Wherever "count" turns up in the entries, copy out the line that holds it.

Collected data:
^^^^^^^^
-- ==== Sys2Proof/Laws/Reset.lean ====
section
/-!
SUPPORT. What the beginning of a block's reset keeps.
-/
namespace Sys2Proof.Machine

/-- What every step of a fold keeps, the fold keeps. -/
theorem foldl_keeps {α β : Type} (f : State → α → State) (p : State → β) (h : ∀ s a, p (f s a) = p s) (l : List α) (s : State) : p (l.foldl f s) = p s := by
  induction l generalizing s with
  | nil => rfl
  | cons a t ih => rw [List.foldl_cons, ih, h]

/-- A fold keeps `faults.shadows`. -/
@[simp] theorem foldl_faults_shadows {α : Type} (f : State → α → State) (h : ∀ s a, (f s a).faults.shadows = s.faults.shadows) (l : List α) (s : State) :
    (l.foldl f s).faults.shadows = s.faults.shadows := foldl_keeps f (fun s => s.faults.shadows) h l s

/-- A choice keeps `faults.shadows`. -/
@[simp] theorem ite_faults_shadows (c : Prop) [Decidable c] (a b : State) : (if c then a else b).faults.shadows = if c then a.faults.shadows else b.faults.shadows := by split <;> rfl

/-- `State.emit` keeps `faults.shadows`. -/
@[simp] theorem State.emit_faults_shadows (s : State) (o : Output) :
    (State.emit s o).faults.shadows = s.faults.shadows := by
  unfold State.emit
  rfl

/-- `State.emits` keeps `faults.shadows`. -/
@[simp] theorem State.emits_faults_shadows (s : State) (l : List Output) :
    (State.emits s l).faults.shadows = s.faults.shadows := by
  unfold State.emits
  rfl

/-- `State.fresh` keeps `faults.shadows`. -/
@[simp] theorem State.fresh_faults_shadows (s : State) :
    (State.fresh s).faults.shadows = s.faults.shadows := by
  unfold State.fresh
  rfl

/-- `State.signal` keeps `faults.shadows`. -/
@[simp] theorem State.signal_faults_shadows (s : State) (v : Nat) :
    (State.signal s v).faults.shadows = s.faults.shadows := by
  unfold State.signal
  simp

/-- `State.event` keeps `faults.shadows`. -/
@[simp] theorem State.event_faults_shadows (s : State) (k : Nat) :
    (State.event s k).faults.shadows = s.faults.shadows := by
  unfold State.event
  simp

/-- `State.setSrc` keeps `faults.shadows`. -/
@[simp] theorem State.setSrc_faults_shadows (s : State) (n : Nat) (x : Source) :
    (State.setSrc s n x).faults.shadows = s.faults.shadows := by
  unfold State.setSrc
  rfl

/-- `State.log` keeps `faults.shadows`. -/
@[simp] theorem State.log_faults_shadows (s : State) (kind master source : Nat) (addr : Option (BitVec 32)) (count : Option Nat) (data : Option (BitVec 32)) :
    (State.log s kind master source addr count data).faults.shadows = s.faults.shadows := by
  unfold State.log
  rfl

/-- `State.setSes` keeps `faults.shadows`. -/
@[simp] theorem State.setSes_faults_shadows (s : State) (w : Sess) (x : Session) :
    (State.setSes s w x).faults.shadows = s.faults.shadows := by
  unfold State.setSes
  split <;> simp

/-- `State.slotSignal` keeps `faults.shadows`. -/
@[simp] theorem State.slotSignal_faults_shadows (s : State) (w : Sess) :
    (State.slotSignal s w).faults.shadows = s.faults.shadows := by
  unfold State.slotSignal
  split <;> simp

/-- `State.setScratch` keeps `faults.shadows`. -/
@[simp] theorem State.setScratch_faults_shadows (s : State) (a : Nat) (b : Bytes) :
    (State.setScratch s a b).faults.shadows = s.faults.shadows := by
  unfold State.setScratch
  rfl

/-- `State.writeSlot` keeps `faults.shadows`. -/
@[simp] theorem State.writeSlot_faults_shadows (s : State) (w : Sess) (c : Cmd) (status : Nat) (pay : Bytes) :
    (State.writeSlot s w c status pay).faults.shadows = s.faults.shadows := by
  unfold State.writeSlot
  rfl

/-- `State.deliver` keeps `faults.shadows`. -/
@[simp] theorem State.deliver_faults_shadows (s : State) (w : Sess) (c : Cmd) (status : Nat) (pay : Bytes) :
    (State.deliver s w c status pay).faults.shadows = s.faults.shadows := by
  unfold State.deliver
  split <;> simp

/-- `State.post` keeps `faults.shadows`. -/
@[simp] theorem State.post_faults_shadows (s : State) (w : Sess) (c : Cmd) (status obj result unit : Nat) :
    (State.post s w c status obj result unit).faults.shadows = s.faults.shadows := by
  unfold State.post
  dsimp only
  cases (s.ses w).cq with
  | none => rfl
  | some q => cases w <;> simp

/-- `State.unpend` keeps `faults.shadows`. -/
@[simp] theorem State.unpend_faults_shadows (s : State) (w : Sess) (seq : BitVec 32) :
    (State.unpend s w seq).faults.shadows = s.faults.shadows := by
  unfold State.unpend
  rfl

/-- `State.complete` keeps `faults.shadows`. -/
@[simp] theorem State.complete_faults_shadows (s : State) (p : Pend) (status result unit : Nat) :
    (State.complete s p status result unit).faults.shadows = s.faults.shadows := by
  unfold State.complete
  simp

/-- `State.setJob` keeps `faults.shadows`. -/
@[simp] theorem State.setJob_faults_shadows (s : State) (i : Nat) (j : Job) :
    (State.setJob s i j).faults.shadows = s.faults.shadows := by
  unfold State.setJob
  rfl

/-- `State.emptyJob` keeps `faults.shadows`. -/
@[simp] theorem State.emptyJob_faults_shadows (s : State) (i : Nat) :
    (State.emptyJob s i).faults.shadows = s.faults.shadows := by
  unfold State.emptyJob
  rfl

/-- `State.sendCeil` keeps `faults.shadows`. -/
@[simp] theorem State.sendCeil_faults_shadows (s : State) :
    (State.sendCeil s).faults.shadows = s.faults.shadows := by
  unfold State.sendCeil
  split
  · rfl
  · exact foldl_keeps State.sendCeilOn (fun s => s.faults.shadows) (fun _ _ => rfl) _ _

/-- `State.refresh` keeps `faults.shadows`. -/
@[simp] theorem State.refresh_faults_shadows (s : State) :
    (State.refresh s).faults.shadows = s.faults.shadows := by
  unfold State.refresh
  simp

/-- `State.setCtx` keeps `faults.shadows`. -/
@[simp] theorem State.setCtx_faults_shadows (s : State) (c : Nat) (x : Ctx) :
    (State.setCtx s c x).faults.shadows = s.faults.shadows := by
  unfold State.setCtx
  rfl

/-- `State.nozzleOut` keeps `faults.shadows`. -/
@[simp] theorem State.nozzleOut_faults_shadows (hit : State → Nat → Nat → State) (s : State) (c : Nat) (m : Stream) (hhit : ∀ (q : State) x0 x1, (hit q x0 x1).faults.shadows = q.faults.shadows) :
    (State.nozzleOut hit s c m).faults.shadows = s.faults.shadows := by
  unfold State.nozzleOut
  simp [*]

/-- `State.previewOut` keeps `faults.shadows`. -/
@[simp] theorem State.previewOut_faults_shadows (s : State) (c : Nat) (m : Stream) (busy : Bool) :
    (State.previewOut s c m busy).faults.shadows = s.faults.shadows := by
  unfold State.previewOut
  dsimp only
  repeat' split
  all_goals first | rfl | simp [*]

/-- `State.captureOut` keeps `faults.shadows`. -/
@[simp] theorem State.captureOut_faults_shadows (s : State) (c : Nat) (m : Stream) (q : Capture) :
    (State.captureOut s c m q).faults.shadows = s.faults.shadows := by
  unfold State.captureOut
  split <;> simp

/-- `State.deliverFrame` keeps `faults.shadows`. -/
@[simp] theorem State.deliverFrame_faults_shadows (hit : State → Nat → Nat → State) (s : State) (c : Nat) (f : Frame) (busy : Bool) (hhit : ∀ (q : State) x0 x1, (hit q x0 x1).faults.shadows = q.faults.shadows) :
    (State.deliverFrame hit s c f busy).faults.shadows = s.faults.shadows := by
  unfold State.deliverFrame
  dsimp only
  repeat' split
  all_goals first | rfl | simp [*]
^^^^^^^^
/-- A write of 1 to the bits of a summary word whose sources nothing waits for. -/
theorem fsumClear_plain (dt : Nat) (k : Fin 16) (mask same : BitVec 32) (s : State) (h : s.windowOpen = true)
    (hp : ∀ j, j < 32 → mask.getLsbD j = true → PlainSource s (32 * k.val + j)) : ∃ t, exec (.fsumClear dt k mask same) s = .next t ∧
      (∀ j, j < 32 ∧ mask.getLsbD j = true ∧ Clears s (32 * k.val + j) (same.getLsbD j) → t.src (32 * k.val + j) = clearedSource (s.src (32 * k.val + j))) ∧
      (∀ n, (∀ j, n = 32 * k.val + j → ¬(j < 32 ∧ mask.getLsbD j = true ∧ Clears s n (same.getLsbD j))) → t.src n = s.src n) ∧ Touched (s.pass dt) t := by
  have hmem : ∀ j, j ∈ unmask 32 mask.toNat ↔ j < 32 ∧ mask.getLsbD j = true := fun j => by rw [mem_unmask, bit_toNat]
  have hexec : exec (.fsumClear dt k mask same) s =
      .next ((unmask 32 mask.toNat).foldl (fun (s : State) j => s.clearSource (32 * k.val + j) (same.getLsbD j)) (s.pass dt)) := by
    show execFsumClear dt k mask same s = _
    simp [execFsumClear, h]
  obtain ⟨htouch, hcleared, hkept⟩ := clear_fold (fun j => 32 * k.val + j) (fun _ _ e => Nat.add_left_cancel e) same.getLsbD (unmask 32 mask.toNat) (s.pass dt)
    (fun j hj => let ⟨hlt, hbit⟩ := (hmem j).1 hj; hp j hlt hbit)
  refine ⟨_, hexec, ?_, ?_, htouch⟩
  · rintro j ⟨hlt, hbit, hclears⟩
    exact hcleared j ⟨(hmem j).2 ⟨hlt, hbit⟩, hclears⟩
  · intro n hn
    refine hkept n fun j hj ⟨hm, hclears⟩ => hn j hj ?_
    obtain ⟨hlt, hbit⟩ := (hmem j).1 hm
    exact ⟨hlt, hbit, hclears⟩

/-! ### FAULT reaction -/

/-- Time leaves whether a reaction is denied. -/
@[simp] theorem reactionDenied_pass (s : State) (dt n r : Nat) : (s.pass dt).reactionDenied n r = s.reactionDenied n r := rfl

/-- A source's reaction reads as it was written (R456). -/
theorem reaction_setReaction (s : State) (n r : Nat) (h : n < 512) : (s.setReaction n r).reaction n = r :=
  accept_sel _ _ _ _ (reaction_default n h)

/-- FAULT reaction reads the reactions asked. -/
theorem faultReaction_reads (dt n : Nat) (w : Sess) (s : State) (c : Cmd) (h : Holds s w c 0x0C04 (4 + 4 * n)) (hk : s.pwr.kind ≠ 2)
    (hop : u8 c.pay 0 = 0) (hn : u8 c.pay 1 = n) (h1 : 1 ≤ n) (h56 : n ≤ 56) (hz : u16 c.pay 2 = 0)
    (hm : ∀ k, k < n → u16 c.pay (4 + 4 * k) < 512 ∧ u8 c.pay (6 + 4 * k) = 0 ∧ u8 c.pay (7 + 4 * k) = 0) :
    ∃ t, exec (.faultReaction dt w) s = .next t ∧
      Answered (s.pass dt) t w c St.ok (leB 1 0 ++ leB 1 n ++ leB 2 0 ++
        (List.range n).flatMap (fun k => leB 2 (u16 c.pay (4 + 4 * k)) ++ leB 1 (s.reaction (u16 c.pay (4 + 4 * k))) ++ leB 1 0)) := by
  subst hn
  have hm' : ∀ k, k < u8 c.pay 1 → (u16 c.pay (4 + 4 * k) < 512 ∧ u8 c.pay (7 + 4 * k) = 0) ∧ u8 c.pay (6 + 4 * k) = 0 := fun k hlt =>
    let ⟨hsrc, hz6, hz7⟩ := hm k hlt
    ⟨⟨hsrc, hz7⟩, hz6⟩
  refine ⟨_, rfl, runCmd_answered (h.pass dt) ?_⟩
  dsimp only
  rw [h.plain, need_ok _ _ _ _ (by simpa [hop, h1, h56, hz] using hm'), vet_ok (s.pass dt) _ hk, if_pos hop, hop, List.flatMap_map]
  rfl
^^^^^^^^
[REPLY]
@[simp] theorem State.log_faults_shadows (s : State) (kind master source : Nat) (addr : Option (BitVec 32)) (count : Option Nat) (data : Option (BitVec 32)) :
    (State.log s kind master source addr count data).faults.shadows = s.faults.shadows := by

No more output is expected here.